'''

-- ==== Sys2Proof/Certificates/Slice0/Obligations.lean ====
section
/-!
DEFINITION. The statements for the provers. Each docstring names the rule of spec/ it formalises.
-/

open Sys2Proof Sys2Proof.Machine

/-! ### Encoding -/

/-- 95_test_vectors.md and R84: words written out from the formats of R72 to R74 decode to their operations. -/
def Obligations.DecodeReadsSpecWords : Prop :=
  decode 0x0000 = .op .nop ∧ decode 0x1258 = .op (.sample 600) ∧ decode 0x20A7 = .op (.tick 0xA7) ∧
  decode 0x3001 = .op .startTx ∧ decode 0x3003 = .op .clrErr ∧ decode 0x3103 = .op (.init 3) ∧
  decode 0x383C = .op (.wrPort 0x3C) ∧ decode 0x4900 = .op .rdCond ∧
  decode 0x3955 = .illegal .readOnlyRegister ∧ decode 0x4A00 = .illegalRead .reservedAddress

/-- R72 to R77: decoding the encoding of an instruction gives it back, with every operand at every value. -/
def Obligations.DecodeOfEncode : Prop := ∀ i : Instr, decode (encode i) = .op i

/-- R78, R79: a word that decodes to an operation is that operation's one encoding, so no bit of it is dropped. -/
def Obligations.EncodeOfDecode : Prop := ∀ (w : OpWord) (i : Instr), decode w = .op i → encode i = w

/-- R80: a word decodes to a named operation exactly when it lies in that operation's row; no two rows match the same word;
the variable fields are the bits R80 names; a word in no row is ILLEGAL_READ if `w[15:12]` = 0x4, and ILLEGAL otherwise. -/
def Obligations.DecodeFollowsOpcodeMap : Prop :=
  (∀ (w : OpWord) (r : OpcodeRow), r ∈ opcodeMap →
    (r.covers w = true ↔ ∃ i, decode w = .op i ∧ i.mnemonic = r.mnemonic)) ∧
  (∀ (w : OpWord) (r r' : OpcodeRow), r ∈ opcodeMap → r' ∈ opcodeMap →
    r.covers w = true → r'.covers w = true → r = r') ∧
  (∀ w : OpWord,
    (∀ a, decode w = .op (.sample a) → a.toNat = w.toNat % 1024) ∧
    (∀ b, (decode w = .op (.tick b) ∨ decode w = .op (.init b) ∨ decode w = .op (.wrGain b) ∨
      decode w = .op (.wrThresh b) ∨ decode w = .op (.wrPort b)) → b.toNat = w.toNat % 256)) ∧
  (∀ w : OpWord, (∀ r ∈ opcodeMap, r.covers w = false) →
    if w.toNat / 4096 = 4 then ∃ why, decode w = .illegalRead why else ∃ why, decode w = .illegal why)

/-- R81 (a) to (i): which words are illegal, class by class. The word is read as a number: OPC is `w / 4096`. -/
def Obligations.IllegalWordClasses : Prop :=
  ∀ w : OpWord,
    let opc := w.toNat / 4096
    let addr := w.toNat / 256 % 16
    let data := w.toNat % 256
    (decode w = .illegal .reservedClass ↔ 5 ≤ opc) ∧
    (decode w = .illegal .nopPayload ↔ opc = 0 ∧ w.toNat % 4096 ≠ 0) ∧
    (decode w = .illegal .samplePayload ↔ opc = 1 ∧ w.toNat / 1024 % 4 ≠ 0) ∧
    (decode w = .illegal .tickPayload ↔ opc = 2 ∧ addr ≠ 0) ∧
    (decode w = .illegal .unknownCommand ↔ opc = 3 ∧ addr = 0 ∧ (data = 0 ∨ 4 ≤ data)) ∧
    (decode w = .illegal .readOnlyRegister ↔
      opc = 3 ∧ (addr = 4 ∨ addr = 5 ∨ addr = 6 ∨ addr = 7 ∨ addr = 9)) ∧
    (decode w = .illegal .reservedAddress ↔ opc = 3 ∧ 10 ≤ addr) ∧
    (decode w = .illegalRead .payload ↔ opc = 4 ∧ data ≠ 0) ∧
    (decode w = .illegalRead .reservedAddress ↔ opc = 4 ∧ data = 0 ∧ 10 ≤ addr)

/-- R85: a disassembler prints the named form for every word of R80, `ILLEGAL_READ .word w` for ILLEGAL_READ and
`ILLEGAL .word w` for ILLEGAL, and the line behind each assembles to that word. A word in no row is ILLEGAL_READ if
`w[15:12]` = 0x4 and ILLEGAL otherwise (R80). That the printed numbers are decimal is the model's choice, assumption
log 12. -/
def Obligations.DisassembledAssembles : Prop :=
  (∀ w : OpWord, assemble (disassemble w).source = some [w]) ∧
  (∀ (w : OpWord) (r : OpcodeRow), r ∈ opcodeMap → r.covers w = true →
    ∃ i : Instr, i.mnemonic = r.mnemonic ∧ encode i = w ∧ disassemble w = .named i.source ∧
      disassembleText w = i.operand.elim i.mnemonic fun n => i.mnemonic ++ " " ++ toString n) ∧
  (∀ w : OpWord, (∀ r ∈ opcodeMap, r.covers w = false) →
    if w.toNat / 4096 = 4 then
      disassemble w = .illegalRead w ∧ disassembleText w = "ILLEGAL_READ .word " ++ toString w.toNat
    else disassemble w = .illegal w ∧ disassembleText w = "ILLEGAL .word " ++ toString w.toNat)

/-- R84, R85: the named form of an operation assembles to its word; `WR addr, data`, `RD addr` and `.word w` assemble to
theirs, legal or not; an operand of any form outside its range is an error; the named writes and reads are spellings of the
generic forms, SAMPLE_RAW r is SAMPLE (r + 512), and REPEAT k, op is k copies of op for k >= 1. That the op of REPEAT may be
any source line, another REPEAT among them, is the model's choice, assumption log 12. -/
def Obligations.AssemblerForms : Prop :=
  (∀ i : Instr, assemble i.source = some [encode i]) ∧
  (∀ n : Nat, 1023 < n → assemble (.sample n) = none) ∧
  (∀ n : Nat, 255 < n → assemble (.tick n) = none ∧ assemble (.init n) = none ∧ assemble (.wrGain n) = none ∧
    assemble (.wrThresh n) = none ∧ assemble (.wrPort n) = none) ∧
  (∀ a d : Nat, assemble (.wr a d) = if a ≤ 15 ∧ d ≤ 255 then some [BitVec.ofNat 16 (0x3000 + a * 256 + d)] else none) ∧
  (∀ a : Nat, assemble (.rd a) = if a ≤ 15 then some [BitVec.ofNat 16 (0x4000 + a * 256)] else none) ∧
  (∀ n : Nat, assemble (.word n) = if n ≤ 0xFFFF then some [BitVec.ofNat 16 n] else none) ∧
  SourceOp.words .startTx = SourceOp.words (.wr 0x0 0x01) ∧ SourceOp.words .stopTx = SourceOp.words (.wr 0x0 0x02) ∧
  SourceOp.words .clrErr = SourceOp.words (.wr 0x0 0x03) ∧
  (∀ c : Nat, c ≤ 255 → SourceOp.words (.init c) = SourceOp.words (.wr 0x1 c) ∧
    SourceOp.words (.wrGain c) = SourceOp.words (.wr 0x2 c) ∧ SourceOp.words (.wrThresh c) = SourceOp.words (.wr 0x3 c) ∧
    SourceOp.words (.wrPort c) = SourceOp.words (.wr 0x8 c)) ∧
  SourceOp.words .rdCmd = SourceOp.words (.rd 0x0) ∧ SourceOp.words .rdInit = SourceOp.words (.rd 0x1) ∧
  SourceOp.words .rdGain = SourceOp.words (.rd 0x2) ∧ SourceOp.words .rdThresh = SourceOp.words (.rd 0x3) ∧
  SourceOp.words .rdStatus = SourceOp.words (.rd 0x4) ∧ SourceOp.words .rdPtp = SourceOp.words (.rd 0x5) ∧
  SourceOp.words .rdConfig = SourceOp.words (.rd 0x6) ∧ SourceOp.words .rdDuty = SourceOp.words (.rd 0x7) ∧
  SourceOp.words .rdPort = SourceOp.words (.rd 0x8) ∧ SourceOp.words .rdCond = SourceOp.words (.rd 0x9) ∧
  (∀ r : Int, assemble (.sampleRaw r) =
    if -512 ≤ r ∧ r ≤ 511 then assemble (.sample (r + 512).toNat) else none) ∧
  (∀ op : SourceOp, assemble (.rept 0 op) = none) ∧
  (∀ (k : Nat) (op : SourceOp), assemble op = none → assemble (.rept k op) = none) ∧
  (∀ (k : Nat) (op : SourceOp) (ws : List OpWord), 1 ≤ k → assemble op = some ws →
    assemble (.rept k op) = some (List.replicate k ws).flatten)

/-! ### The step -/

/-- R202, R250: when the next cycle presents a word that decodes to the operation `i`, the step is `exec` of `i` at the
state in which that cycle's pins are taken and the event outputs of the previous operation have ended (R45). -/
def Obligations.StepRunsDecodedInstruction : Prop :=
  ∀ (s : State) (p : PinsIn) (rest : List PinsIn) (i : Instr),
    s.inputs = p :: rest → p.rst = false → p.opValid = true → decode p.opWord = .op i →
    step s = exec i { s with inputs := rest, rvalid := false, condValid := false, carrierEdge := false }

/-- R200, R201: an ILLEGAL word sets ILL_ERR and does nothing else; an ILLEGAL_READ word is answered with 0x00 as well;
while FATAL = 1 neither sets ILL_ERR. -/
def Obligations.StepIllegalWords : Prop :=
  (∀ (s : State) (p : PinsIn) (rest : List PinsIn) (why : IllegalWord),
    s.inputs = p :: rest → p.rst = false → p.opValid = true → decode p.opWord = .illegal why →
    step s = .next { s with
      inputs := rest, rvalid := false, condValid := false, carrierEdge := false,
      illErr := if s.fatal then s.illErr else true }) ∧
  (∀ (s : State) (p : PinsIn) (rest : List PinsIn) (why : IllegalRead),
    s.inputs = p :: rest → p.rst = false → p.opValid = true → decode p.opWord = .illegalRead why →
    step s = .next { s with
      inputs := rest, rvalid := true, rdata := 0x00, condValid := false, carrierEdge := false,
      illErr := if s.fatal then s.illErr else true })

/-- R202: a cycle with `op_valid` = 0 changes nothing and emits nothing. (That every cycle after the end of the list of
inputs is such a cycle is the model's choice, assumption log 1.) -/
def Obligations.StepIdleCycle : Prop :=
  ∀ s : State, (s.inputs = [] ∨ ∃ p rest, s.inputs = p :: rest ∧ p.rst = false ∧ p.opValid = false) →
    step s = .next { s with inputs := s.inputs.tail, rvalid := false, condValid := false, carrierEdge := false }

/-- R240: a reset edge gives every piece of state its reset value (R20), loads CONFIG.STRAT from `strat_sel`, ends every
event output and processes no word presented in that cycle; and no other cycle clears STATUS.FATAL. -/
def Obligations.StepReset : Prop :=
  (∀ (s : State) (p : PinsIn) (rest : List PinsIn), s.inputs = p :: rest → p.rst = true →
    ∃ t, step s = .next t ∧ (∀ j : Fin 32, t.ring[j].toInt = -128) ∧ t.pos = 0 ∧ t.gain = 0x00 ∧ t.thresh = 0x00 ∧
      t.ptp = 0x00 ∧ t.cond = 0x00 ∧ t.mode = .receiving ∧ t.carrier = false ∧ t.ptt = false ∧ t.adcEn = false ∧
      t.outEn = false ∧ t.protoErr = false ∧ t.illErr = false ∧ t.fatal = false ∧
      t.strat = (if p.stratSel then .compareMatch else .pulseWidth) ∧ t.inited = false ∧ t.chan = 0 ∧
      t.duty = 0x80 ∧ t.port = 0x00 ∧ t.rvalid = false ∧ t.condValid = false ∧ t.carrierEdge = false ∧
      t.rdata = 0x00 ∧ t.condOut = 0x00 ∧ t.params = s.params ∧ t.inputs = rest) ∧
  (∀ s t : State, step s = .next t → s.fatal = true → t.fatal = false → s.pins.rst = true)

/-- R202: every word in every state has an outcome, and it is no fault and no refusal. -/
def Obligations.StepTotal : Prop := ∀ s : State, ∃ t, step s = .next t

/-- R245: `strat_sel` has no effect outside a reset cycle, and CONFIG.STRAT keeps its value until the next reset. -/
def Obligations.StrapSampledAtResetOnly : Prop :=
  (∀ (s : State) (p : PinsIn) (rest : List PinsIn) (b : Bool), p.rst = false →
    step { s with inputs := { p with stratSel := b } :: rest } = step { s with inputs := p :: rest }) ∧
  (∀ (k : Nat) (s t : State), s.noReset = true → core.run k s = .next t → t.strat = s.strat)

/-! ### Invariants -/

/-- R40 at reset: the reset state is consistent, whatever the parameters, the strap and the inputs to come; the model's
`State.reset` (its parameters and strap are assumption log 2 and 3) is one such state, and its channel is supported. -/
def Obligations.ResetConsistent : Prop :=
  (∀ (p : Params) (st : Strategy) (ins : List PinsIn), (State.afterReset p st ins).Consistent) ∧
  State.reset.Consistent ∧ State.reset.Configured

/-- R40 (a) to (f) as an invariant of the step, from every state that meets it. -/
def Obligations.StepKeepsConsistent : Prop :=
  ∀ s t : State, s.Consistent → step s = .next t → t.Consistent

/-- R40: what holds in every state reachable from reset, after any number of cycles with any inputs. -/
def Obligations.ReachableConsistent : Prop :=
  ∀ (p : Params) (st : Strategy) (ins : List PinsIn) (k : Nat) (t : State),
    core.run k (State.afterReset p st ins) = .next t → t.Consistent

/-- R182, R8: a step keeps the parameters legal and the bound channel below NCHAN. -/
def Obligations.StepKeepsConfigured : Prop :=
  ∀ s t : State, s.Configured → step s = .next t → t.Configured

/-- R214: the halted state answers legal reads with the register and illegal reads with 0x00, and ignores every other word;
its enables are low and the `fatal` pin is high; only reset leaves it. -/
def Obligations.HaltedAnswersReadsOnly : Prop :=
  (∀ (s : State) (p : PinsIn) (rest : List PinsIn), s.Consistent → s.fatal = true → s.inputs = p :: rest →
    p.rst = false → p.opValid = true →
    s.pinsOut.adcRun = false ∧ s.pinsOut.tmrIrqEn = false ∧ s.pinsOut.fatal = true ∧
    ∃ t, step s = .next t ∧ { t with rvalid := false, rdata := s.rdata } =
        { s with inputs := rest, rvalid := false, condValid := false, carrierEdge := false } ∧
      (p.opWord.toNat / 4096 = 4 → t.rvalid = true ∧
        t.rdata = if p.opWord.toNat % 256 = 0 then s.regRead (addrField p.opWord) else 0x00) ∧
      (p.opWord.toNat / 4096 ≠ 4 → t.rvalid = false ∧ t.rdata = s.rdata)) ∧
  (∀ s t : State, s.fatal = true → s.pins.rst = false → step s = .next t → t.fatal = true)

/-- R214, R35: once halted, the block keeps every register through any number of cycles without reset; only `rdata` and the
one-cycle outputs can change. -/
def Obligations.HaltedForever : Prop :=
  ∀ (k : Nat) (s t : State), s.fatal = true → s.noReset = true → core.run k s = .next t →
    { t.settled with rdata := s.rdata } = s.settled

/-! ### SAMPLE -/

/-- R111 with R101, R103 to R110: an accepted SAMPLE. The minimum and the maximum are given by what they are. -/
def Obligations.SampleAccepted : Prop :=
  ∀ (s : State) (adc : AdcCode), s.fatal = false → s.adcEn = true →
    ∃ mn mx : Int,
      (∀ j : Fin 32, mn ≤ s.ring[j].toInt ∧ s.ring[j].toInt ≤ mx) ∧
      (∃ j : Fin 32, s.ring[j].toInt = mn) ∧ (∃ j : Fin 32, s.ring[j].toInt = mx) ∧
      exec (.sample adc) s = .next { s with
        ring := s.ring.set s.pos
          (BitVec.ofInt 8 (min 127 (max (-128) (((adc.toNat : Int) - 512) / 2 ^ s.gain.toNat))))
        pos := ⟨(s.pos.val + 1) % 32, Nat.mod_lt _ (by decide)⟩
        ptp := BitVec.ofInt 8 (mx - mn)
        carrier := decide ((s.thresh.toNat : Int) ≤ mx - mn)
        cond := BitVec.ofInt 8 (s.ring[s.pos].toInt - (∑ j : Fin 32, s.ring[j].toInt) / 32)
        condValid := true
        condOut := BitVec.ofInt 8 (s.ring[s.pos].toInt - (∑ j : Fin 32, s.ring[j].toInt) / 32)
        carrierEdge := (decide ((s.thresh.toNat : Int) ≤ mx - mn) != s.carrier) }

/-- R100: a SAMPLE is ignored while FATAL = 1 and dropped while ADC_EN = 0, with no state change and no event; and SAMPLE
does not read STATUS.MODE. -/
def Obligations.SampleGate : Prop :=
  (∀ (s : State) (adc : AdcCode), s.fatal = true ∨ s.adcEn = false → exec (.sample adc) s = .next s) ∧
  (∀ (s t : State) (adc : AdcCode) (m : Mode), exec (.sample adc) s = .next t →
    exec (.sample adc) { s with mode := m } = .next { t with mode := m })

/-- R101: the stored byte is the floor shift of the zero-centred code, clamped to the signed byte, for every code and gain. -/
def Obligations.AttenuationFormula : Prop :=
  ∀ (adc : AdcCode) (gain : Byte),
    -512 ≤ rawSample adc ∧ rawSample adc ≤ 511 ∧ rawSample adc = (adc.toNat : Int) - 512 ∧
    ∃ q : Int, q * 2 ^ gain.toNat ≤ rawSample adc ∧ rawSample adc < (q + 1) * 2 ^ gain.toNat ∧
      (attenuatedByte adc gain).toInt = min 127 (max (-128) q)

'''

» **Problem to work on**: Output the lines above between the one holding "opcodeMap → r.covers w = true →" and the one holding "(∀ c : Nat, c", inclusive, with nothing before or after them.

» **Response**:
  (∀ (w : OpWord) (r : OpcodeRow), r ∈ opcodeMap → r.covers w = true →
    ∃ i : Instr, i.mnemonic = r.mnemonic ∧ encode i = w ∧ disassemble w = .named i.source ∧
      disassembleText w = i.operand.elim i.mnemonic fun n => i.mnemonic ++ " " ++ toString n) ∧
  (∀ w : OpWord, (∀ r ∈ opcodeMap, r.covers w = false) →
    if w.toNat / 4096 = 4 then
      disassemble w = .illegalRead w ∧ disassembleText w = "ILLEGAL_READ .word " ++ toString w.toNat
    else disassemble w = .illegal w ∧ disassembleText w = "ILLEGAL .word " ++ toString w.toNat)

/-- R84, R85: the named form of an operation assembles to its word; `WR addr, data`, `RD addr` and `.word w` assemble to
theirs, legal or not; an operand of any form outside its range is an error; the named writes and reads are spellings of the
generic forms, SAMPLE_RAW r is SAMPLE (r + 512), and REPEAT k, op is k copies of op for k >= 1. That the op of REPEAT may be
any source line, another REPEAT among them, is the model's choice, assumption log 12. -/
def Obligations.AssemblerForms : Prop :=
  (∀ i : Instr, assemble i.source = some [encode i]) ∧
  (∀ n : Nat, 1023 < n → assemble (.sample n) = none) ∧
  (∀ n : Nat, 255 < n → assemble (.tick n) = none ∧ assemble (.init n) = none ∧ assemble (.wrGain n) = none ∧
    assemble (.wrThresh n) = none ∧ assemble (.wrPort n) = none) ∧
  (∀ a d : Nat, assemble (.wr a d) = if a ≤ 15 ∧ d ≤ 255 then some [BitVec.ofNat 16 (0x3000 + a * 256 + d)] else none) ∧
  (∀ a : Nat, assemble (.rd a) = if a ≤ 15 then some [BitVec.ofNat 16 (0x4000 + a * 256)] else none) ∧
  (∀ n : Nat, assemble (.word n) = if n ≤ 0xFFFF then some [BitVec.ofNat 16 n] else none) ∧
  SourceOp.words .startTx = SourceOp.words (.wr 0x0 0x01) ∧ SourceOp.words .stopTx = SourceOp.words (.wr 0x0 0x02) ∧
  SourceOp.words .clrErr = SourceOp.words (.wr 0x0 0x03) ∧
  (∀ c : Nat, c ≤ 255 → SourceOp.words (.init c) = SourceOp.words (.wr 0x1 c) ∧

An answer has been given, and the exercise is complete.